Introduction: Small cell lung cancer (SCLC) is the most lethal form of lung cancer characterized by early metastasis and rapid development of drug resistance. The protein kinase ataxia telangiectasia mutated and Rad3 related (ATR) is a vital regulator of DNA damage response (DDR) pathway and commonly upregulated in cancers with high background replication stress (RS) such as SCLC. Inhibition of ATR has shown activity in prior preclinical studies of SCLC and is being invested in a Phase 1 clinical trial. We hypothesize that ATR inhibition will have greatest activity in models with DDR deficiency and will act synergistically with PARP inhibitors, another class of DDR inhibitors which our group previously identified as a promising targeted therapy for SCLC.
Methods: Effect of VE821 +/- olaparib on viability of SCLC cell lines (n = 11) was determined by Cell Titer-Glo. Drug sensitivity (IC50) was correlated with baseline expression level of >200 proteins measured by reverse phase protein array (RPPA) to identify potential predictive markers. siRNA-mediated knockdown of ATM was done in select human SCLC lines. The effect of VE821 +/- olaparib in wild type versus ATM knockdown SCLC lines was determined by cell viability and immunoblot analyses.
Results: Gene expression of ATR in SCLC tumor samples (n = 23) is about 1.5 fold higher than normal lung (n = 42) (p = 0.01). Proteomic analysis revealed ATM protein expression to be the top biomarker of VE821 resistance out of >195 proteins (total and phospho) measured by RPPA (by t-test, p<0.0001). Specifically, SCLC cells with lower ATM protein levels (n = 5) were more sensitive to single agent VE821 (median IC50 4uM) as compared to those with higher basal expression (n = 6) (median IC50 >10uM). Phosphorylated ATM (p = 0.005) and CHK2 (p = 0.006) and total PLK1 levels (p = 0.01) were also associated with VE821 resistance. The combination of VE821 and olaparib was more potent than either drug alone, particularly in cells with low basal expression of ATM. ATM-/-knockout enhanced activity of the VE821 with and without olaparib as compared to controls.

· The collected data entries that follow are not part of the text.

/-- The reset values of the fields of a row, put together. -/
def rowReset : List FieldRow → Nat
  | [] => 0
  | f :: fs => f.reset * 2 ^ f.lo + rowReset fs

/-- The host interrupt sources of R349 that are LEVEL sources. -/
def icIsLevel (s : Nat) : Bool :=
  s ∈ [0, 2, 16, 17, 20, 26, 30, 44] || (32 ≤ s && s < 40) || s ∈ [72, 88, 104, 120] ||
    (264 ≤ s && (s - 264) % 16 == 0)


/-- The value of the register at a BAR0 offset after power-on reset. -/
def regReset (off : Nat) : Word :=
  if 0x2401000 ≤ off && off < 0x2401800 && off % 4 == 0 then
    let s := (off - 0x2401000) / 4
    BitVec.ofNat 32 (s / 16 + if icIsLevel s then 0x10000 else 0)
  else
    match regRow off with
    | some row => BitVec.ofNat 32 (rowReset row.fields)
    | none => 0

end Sys2Proof.Machine
end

Conclusion: Our study demonstrates that high basal expression of ATM is a biomarker of ATR inhibitor resistance and knockdown of ATM improves the efficacy of VE821+/- olaparib. The data in this study is consistent with our prior observation that low ATM levels correspond to greater sensitivity to PARP inhibitor, talazoparib, in patient derived xenograft (PDX) SCLC models. DNA damage response in cancer cells is mainly governed by the ATM/CHK2 and ATR/CHK1 pathway and deficiency in one of the pathways makes cancer cells more reliant on the other pathway for survival. Our present data thus provide support for a synthetic lethal interaction between ATR and the ATM- pathway in SCLC models responding to DNA damage and that combination of ATR and PARP inhibition may be particularly effective in ATM deficient SCLC models.
Citation Format: Triparna Sen, Pan Tong, Jing Wang, Lauren A. Byers. Proteomic profiling identifies ATM expression level as a predictive biomarker to ATR and PARP inhibition in small cell lung cancer (SCLC). [abstract]. In: Proceedings of the 107th Annual Meeting of the American Association for Cancer Research; 2016 Apr 16-20; New Orleans, LA. Philadelphia (PA): AACR; Cancer Res 2016;76(14 Suppl):Abstract nr LB-132.